Problem to solve:
Only the lines from the beginning of the data below through the line that contains "(addr + 1) rest" should be repeated, exactly as written.

Collected data:

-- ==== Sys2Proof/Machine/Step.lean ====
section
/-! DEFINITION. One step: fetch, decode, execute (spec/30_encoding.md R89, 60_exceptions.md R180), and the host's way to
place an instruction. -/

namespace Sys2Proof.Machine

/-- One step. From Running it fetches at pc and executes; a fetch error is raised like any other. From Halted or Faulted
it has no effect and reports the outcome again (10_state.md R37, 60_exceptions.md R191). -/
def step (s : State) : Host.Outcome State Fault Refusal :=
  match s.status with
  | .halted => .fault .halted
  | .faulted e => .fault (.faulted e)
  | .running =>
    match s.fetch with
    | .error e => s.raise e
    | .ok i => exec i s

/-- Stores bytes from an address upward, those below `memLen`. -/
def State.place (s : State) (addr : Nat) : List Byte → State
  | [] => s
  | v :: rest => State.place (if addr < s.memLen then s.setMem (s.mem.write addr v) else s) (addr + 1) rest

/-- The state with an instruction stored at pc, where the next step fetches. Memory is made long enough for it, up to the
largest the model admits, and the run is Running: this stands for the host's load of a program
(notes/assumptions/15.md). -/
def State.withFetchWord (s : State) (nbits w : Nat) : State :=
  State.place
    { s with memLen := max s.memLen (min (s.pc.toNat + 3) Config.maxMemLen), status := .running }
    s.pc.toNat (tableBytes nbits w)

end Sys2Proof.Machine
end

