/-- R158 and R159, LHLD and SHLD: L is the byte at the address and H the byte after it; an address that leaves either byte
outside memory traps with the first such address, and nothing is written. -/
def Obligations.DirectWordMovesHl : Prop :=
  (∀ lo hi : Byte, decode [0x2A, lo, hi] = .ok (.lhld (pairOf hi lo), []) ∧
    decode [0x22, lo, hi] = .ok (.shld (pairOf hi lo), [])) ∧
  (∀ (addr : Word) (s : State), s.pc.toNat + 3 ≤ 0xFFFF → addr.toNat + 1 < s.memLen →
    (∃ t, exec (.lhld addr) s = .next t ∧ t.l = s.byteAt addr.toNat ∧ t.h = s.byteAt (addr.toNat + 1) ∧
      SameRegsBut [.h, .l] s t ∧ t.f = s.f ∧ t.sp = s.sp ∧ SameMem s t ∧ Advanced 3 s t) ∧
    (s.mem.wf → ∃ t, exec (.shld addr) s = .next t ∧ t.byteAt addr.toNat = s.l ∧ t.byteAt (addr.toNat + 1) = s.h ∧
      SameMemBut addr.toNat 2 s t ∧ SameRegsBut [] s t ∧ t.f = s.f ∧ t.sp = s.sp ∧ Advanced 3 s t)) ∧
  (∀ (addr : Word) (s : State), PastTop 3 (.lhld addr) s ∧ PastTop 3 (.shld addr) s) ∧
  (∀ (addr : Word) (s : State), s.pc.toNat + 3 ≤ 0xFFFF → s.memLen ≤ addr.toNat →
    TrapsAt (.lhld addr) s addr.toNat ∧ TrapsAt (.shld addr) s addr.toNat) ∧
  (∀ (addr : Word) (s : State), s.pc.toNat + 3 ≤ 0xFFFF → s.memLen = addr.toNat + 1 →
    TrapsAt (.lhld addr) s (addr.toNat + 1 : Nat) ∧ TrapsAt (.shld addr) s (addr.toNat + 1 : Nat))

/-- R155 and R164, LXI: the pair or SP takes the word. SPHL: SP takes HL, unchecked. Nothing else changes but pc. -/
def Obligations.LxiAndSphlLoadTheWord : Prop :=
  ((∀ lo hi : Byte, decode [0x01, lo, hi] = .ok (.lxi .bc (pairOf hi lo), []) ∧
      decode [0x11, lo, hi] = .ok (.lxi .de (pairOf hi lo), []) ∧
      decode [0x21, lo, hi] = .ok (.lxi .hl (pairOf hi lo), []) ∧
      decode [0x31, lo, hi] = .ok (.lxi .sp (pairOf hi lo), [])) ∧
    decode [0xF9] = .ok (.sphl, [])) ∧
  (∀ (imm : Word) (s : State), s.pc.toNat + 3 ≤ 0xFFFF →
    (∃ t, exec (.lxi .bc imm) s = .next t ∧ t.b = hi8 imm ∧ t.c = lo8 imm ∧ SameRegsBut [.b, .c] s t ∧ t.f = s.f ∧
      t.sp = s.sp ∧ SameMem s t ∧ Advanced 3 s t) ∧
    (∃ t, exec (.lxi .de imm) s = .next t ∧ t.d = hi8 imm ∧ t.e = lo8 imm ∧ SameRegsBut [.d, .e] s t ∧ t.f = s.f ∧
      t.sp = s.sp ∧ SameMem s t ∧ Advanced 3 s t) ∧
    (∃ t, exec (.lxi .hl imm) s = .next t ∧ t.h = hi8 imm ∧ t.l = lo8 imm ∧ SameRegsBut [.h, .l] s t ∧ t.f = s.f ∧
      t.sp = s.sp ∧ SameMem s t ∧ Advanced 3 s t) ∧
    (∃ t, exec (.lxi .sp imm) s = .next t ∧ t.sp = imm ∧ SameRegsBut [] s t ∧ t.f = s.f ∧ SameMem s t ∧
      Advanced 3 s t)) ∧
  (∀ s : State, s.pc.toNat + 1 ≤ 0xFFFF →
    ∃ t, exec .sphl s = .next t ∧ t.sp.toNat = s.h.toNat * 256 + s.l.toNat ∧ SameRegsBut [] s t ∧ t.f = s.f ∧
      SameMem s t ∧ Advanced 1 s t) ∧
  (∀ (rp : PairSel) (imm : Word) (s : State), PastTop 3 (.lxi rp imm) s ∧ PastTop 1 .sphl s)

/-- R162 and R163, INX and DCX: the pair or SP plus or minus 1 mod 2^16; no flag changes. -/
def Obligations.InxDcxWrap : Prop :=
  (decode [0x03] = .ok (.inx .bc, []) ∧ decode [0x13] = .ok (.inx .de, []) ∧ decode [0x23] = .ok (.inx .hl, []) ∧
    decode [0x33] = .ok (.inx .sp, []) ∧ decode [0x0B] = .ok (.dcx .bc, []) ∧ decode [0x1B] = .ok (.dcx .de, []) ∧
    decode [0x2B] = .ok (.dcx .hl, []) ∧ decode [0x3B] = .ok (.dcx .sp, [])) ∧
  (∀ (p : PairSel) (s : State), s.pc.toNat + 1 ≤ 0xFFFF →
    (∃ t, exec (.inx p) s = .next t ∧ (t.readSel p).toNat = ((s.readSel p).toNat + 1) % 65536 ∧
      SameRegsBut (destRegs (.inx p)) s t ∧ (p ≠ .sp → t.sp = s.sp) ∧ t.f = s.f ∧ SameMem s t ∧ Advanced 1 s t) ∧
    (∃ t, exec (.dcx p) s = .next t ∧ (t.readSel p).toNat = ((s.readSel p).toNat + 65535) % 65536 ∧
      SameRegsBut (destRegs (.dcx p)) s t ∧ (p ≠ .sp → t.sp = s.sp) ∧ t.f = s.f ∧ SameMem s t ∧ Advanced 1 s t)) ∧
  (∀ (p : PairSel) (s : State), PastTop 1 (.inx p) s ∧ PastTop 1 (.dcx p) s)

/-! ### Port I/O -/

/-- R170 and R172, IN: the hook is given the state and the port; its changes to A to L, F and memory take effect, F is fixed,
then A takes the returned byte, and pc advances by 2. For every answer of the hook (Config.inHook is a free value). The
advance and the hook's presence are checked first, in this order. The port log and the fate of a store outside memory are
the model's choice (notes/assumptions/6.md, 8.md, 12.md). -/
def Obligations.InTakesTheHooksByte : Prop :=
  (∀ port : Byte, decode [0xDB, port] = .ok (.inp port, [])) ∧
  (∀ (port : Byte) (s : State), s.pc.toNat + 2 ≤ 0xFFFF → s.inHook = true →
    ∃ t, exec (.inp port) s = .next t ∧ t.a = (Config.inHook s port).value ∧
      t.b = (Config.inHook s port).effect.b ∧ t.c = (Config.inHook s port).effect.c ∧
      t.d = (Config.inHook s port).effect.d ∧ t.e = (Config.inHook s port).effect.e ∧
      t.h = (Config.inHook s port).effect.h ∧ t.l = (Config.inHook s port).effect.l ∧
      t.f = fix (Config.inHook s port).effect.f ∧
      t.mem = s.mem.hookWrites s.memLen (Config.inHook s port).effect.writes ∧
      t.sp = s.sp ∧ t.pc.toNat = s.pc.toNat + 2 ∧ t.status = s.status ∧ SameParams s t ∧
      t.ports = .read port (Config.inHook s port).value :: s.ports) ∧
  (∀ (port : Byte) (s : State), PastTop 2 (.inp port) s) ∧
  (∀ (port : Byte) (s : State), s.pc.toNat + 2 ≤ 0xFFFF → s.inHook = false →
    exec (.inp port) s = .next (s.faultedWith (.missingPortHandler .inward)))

Worked solution:
-- ==== Sys2Proof/Machine/Step.lean ====
section
/-! DEFINITION. One step: fetch, decode, execute (spec/30_encoding.md R89, 60_exceptions.md R180), and the host's way to
place an instruction. -/

namespace Sys2Proof.Machine

/-- One step. From Running it fetches at pc and executes; a fetch error is raised like any other. From Halted or Faulted
it has no effect and reports the outcome again (10_state.md R37, 60_exceptions.md R191). -/
def step (s : State) : Host.Outcome State Fault Refusal :=
  match s.status with
  | .halted => .fault .halted
  | .faulted e => .fault (.faulted e)
  | .running =>
    match s.fetch with
    | .error e => s.raise e
    | .ok i => exec i s

/-- Stores bytes from an address upward, those below `memLen`. -/
def State.place (s : State) (addr : Nat) : List Byte → State
  | [] => s
  | v :: rest => State.place (if addr < s.memLen then s.setMem (s.mem.write addr v) else s) (addr + 1) rest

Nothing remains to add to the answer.